Playbacks (configure): March – May. Co-led by consultants and business analysts; Workday configured to execute high-level USC business requirements; Audience includes central and department-level users

Outcomes: Requirements catalog; application fit-gap; blueprint for new chart of accounts; future business process concepts; impacts on other enterprise systems; data conversation requirements; deployment scope, support model

CIO Panel – John Board; Bill Clebsch; Virginia Evans; Ron Kraemer; Kelli Trosvig

Cloud – ready for prime time ERP or not? Bill – approaching cautiously, we don’t know if these are the ultimate golden handcuffs. How do we get out of the SaaS vendors when we need to? Peoplesoft HR implementation has 6,000 customizations and a user community that is very used to being coddled to keep their processes.
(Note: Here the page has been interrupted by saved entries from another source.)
-- ==== Sys2Proof/Machine/Dmu.lean ====
section
/-! DEFINITION. The dynamic matrix unit (05 R123 to R135, 06 R166): operand buffers, matrix operations, write-out, adapters. -/

namespace Sys2Proof.Machine

/-! ## Operand buffers (R126) -/

/-- Buffer X or Y. -/
def Dmu.buf (d : Dmu) (y : Bool) : Tab Byte := if y then d.bufY else d.bufX
/-- Elements that a buffer holds at a width. -/
def bufCap (w : Nat) : Nat := if w = 4 then 65536 else 32768
/-- Element idx of a buffer read at width w, as its bits; 4-bit elements low half first. -/
def bufElem (b : Tab Byte) (w idx : Nat) : Nat :=
  let i := idx % bufCap w
  if w = 4 then (Tab.get 0 b (i / 2)).toNat / 16 ^ (i % 2) % 16 else (Tab.get 0 b i).toNat
/-- Store element idx at width w. -/
def bufPut (b : Tab Byte) (w idx v : Nat) : Tab Byte :=
  let i := idx % bufCap w
  if w = 4 then
    let o := (Tab.get 0 b (i / 2)).toNat
    Tab.set 0 b (i / 2) (BitVec.ofNat 8 (if i % 2 = 0 then o / 16 * 16 + v % 16 else v % 16 * 16 + o % 16))
  else Tab.set 0 b i (BitVec.ofNat 8 v)
/-- Store elements from index idx upward. -/
def bufPuts (b : Tab Byte) (w : Nat) : Nat → List Nat → Tab Byte
  | _, [] => b
  | i, v :: vs => bufPuts (bufPut b w i v) w (i + 1) vs
/-- Load a buffer: its elements and its recorded width (R126). -/
def Dmu.load (d : Dmu) (y : Bool) (w idx : Nat) (vs : List Nat) : Dmu :=
  if y then { d with bufY := bufPuts d.bufY w idx vs, wy := w } else { d with bufX := bufPuts d.bufX w idx vs, wx := w }
/-- XLD (R166): A8 or A4 elements at the header's width; any other FMT loads zeros, with a record. A range that
runs beyond the vector's COUNT reads the words that follow as elements (DESIGN CHOICE, log 121). -/
def State.doXld (s : State) (st : Nat) (y : Bool) (a start count didx : Nat) : State :=
  let r := s.readWords st 17 0x38 a 1
  let f := (decVec (r.1.headD 0)).fmt
  if f = 2 ∨ f = 4 then
    let e := perWord f
    let q := r.2.readWords st 17 0x38 (a + 1 + start / e) (ceilDiv (start % e + count) e)
    let vs := (List.range count).map fun i => rawElem f q.1 (start % e + i)
    q.2.modStand st fun x => { x with dmu := x.dmu.load y (fmtBits f) didx vs }
  else
    (r.2.modStand st fun x => { x with dmu := x.dmu.load y 8 didx (List.replicate count 0) }).operandErr st 0x38 166 f

/-! ## MMA (R124, R92, R93, R126) -/

/-- Widths that a mode takes for X and for Y (R126). -/
def widthOk (mode : Nat) (y : Bool) (w : Nat) : Bool :=
  if mode = 1 then w == 4 else if mode = 0 ∧ y then w == 8 || w == 4 else w == 8
/-- Operand code at an index; a buffer of another width reads as zeros. -/
def Dmu.operand (d : Dmu) (mode : Nat) (y : Bool) (idx : Nat) : Nat :=
  let w := if y then d.wy else d.wx
  if widthOk mode y w then bufElem (d.buf y) w idx else 0
/-- Integer operand. -/
def Dmu.intOp (d : Dmu) (mode : Nat) (y : Bool) (idx : Nat) : Int :=
  let w := if y then d.wy else d.wx
  signedOf w (d.operand mode y idx)
/-- Product of one FP8 pair in units of 2^−18, and whether it was rounded; a NaN or infinite operand is 0 (R93). -/
def fp8prod (xf yf : Bool) (a b : Nat) : Int × Bool :=
  match fp8 xf a, fp8 yf b with
  | some x, some y => fp8mul x y
  | _, _ => (0, false)
/-- Term k of C(i, j). -/
def Dmu.term (d : Dmu) (mode kk xb yb : Nat) (xf yf : Bool) (i j k : Nat) : Int × Bool :=
  let xi := xb + i * kk + k
  let yi := yb + k * 32 + j
  if mode = 2 then fp8prod xf yf (d.operand mode false xi) (d.operand mode true yi)
  else (d.intOp mode false xi * d.intOp mode true yi, false)
/-- Accumulator value as stored: 48 bits extended for modes 0 and 1, 64 bits for mode 2 (Table 5.1). -/
def accStore (mode : Nat) (v : Int) : DWord :=
  if mode = 2 then BitVec.ofInt 64 v else (BitVec.ofInt 48 v).signExtend 64
/-- A set of accumulators. -/
def Dmu.set (d : Dmu) (k : Nat) : Tab DWord := if k = 0 then d.set0 else d.set1
/-- Cells of an M × N operation in row order. -/
def cellsOf (m n : Nat) : List (Nat × Nat) := (List.range m).flatMap fun i => (List.range n).map fun j => (i, j)
/-- Run an operation into set `d.count mod 2` (R166). -/
def Dmu.mma (d : Dmu) (mode m n k : Nat) (add xf yf : Bool) (xb yb : Nat) : Dmu :=
  let t := d.set (d.count % 2)
  let t' := (cellsOf m n).foldl (fun a c =>
    let v := ((List.range k).map fun e => (d.term mode k xb yb xf yf c.1 c.2 e).1).sum
    Tab.set 0 a (c.1 * 32 + c.2) (accStore mode ((if add then (Tab.get 0 t (c.1 * 32 + c.2)).toInt else 0) + v))) t
  if d.count % 2 = 0 then { d with set0 := t', mode0 := some mode, count := d.count + 1 }
  else { d with set1 := t', mode1 := some mode, count := d.count + 1 }
/-- Products rounded (R93). -/
def Dmu.rounded (d : Dmu) (m n k : Nat) (xf yf : Bool) (xb yb : Nat) : Nat :=
  ((cellsOf m n).map fun c =>
    ((List.range k).filter fun e => (d.term 2 k xb yb xf yf c.1 c.2 e).2).length).sum
/-- NaN and infinite operands of an FP8 operation, each element of X and Y once (R93, log 17). -/
def Dmu.nonFinite (d : Dmu) (m n k : Nat) (xf yf : Bool) (xb yb : Nat) : Nat :=
  ((cellsOf m k).filter fun c => (fp8 xf (d.operand 2 false (xb + c.1 * k + c.2))).isNone).length +
  ((cellsOf k n).filter fun c => (fp8 yf (d.operand 2 true (yb + c.1 * 32 + c.2))).isNone).length
/-- MMA: the records of R126 and R93, the counters, the operation. -/
def State.doMma (s : State) (st mode m n k : Nat) (add xf yf : Bool) (xb yb : Nat) : State :=
  let d := (s.stand st).dmu
  let s := if widthOk mode false d.wx && widthOk mode true d.wy then s else s.operandErr st 0x39 126 mode
  let s := if mode = 2 then
      let bad := d.nonFinite m n k xf yf xb yb
      let s := (s.count 0x524001 (d.rounded m n k xf yf xb yb)).count 0x524002 bad
      if bad = 0 then s else s.operandErr st 0x39 93 2
    else s
  s.modStand st fun x => { x with dmu := x.dmu.mma mode m n k add xf yf xb yb }

/-! ## MWO (R127) -/

/-- fp32(value) × s (Table 5.2), to nearest without flushing. -/
def mwoF32 (mode : Nat) (v : Int) (scale : Word) : Word :=
  let f := if mode = 2 then (if v = 0 then 0 else roundDy (decide (v < 0)) v.natAbs (-18) false) else intToF32 v false
  match f32val f, f32val scale with
  | .fin s m e, .fin t n g => mulFl (.fin s m e) (.fin t n g) false
  | a, b => mulFl a b false
/-- Write-out mode against the mode of the set (R127). -/
def mwoBad (wmode : Nat) (mode : Option Nat) : Bool :=
  match mode with
  | none => false
  | some m => (wmode == 0 && m == 2) || (wmode == 1 && m != 2)
/-- Words of one row of the output. -/
def mwoRow (wmode mode : Nat) (zero : Bool) (vs : List DWord) (scale : Word) : List Word :=
  if wmode = 0 then
    encVec { pend := false, fmt := 7, signed := true, tile := 0, count := vs.length } ::
      rawVector (vs.map fun v => if zero then 0 else v.truncate 48)
  else if wmode = 1 then
    vs.flatMap fun (v : DWord) => if zero then [0, 0] else [v.truncate 32, (v >>> 32).truncate 32]
  else vs.map fun v => if zero then 0 else mwoF32 mode v.toInt scale
/-- MWO: M rows, consecutive from the destination; a set that no MMA has written writes zeros (Table 6.9). -/
def State.doMwo (s : State) (st wmode set m n a : Nat) (scale : Word) : State :=
  let d := (s.stand st).dmu
  let mode := if set = 0 then d.mode0 else d.mode1
  let bad := mwoBad wmode mode
  let ws := (List.range m).flatMap fun i =>
    mwoRow wmode (mode.getD 0) (bad || mode.isNone) ((List.range n).map fun j => Tab.get 0 (d.set set) (i * 32 + j)) scale
  let s := if bad then s.operandErr st 0x3A 127 wmode else s
  s.writeWords st 17 0x3A a ws

/-! ## Adapters (R133 to R135) -/

/-- An adapter segment's header (Table 5.7) with its offset in the slot. -/
structure Segment where
  off : Nat
  rank : Nat
  din : Nat
  dout : Nat
  ma : Int
  sa : Nat
  deriving DecidableEq, Repr

/-- Find the segment of a matrix; `fuel` bounds the chain. The reads go through the tier-A codes. -/
def State.segment (st base matrix : Nat) : Nat → Nat → State → Option Segment × State
  | 0, _, s => (none, s)
  | f + 1, o, s =>
    if o = 0 ∨ 16777216 ≤ o then (none, s)
    else
      let r := s.tierRead false (base + o) 20 st
      if field r.1 0 2 = matrix then
        (some { off := o, rank := field r.1 2 1, din := field r.1 4 2, dout := field r.1 6 2,
                ma := signedOf 32 (field r.1 8 4), sa := bits (field r.1 12 1) 5 0 }, r.2)
      else State.segment st base matrix f (field r.1 16 4) r.2
/-- The segment that a handle and a matrix name, none on a handle fault (R135). -/
def State.handleSegment (s : State) (st : Nat) (handle : Word) (matrix : Nat) : Option Segment × State :=
  let n := bits handle.toNat 27 16
  let r := s.tierRead false (n * 16777216) 64 st
  let h := s.slotHdr n
  if (h.st = 2 ∨ h.st = 3) ∧ h.gen = bits handle.toNat 15 0 then State.segment st (n * 16777216) matrix 838861 h.first r.2
  else (none, r.2)
/-- A handle fault (R135): counted, recorded, and the serving engine is told; once for each ADA and each ADB that faults, those of one
batch row alike (DESIGN CHOICE, log 122). -/
def State.handleFault (s : State) (st opcode : Nat) (handle : Word) (matrix : Nat) : State :=
  let s := (s.count 0x524003).record 0x0302 0 (leBytes 4 handle.toNat ++ leBytes 2 matrix) (unit := st) (opcode := opcode)
  { s with serving := { s.serving with faultErr := s.serving.faultErr ++ [(handle.toNat, 1)] } }
/-- Signed A8 byte. -/
def a8 (b : Byte) : Int := b.toInt
/-- n free accumulator values (log 9). -/
def State.freeAccs (s : State) (n : Nat) : List Acc × State :=
  ((List.range n).map fun i => (Config.freeDWord (s.freeCtr + i)).truncate 48, { s with freeCtr := s.freeCtr + n })
/-- A RAW48 vector at a destination, written by the DMU. -/
def State.dmuRaw (s : State) (st opcode a : Nat) (vs : List Acc) : State := s.writeRaw st 17 opcode a vs
/-- ADA (R134, R166): partial sums g(k). The spec states no sum for a vector of FMT 6 or 7, for an invalid COUNT, or for inputs
beyond DIN: those sums are free (log 18). -/
def State.doAda (s : State) (st : Nat) (handle : Word) (a dst matrix start : Nat) : State :=
  let q := s.handleSegment st handle matrix
  match q.1 with
  | none => (q.2.handleFault st 0x3B handle matrix).dmuRaw st 0x3B dst (List.replicate 64 0)
  | some g =>
    let v := q.2.readVector st 17 0x3B a
    let h := v.1
    let base := bits handle.toNat 27 16 * 16777216 + g.off + 20
    if 5 < h.fmt ∨ h.count = 0 ∨ 1024 < h.count ∨ g.din < start + h.count then
      let r := v.2.2.freeAccs g.rank
      r.2.dmuRaw st 0x3B dst r.1
    else
      let s := v.2.2
      let rows := (List.range g.rank).map fun k => s.tierBytes false (base + k * g.din + start) h.count
      let s := (List.range g.rank).foldl (fun s k => (s.tierRead false (base + k * g.din + start) h.count st).2) s
      let sums := rows.map fun row =>
        BitVec.ofInt 48 (row.zipIdx.map fun e => a8 e.1 * elemInt h.fmt h.signed v.2.1 e.2).sum
      s.dmuRaw st 0x3B dst sums
/-- Rounding of R73 without a clip, for the alignment of y(o). -/
def alignY (y m : Int) (sh : Nat) : Int := requantV y m sh 0
/-- ADB (R134, R166): h(k), then y'(o). Outputs at or above DOUT, and every output of a vector that is not RAW48 of RANK
elements, are free (log 18). -/
def State.doAdb (s : State) (st : Nat) (handle : Word) (a dst matrix start count : Nat) : State :=
  let q := s.handleSegment st handle matrix
  match q.1 with
  | none => (q.2.handleFault st 0x3C handle matrix).dmuRaw st 0x3C dst (List.replicate count 0)
  | some g =>
    let v := q.2.readVector st 17 0x3C a
    if v.1.fmt ≠ 7 ∨ v.1.count ≠ g.rank then
      let r := v.2.2.freeAccs count
      r.2.dmuRaw st 0x3C dst r.1
    else
      let gs := (List.range g.rank).map fun k => requantV (rawAcc v.2.1 k).toInt g.ma g.sa 0
      let s := v.2.2.count 0x524004 (gs.filter fun x => clips (-128) 127 x).length
      let hs := gs.map fun x => clip (-128) 127 x
      let base := bits handle.toNat 27 16 * 16777216 + g.off + 20 + g.rank * g.din
      let al := base + g.dout * g.rank
      let n := min count (g.dout - start)
      let ys := (List.range n).map fun i =>
        let o := start + i
        let row := s.tierBytes false (base + o * g.rank) g.rank
        let y := (row.zipIdx.map fun e => a8 e.1 * hs.getD e.2 0).sum
        let e := s.tierBytes false (al + 8 * o) 8
        BitVec.ofInt 48 (alignY y (signedOf 32 (field e 0 4)) (bits (field e 4 1) 5 0))
      let s := (s.tierRead false (base + start * g.rank) (n * g.rank) st).2
      let s := (s.tierRead false (al + 8 * start) (8 * n) st).2
      let r := s.freeAccs (count - n)
      r.2.dmuRaw st 0x3C dst (ys ++ r.1)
ERP is towards the bottom of the list for cloud.

Virginia – ERP was at the bottom of list, but business transformation and merger of medical center and physicians with university HR drove reconsideration. Eventually everything will be in the cloud.

John – ERP firmly at the bottom of the list.

Kelli – at Washington were not ready for the implementation they took on – trusted that they could keep quirky business processes, but that wasn’t the case. Took a lot of expenditure of political capital. Everyone around the table thought it was all about other people changing. Very difficult to get large institutions onto SaaS solutions because the business processes are so inflexible. Natural tendency is to stick with what you know – many people in our institutions have never worked anywhere else. Probably easier at smaller or more top-down institutions.

Ron – Should ask is higher-ed ready for prime time ERP or not? We keep trying to fix the flower when it fails to bloom. People changing ERPs are doing it because they have to – data center might be dying, cobol programmers might be done. Try to spend time fixing the ecosystem. Stop fixing the damn flower.

Kelli – it’s about how you do systemic change, not at a theoretical level.

Bill – what problem are we trying to solve? Need to be clear when we go into implementations. At Stanford want to get rid of data centers -space at too much of a premium, too hard to get permits, etc.

John – there’s an opportunity to be trusted to advise on system issues, integration, etc.

Kelli & Ron – The financial models of cap-ex vs. op-ex is a critical success factor.

Ron – separating pre-sales versions from reality is critical. That’s where we can play an important role.

John – we have massive intellectual expertise on campus, but we’ve done a terrible job of leveraging our information to help make the campus work better. We’ve got the data, but we haven’t been using it well.

Bernie – we need to start with rationalizing our university businesses before we tackle the ERP.

Ron – incumbent on us to tell a story to the Presidents. When ND looks at moving Ellucian they think what if they can stop running things that require infrastructure and licenses on campus? Positions us better than we are today. Epiphany over the last 6 months: We have to start telling stories – we can’t just pretend we know the right things to do. Let’s start gathering stories and sharing them.

Kitty – Part of the story is about the junk we have right now. The leaders don’t necessarily know how bad the business processes and proliferation of services are.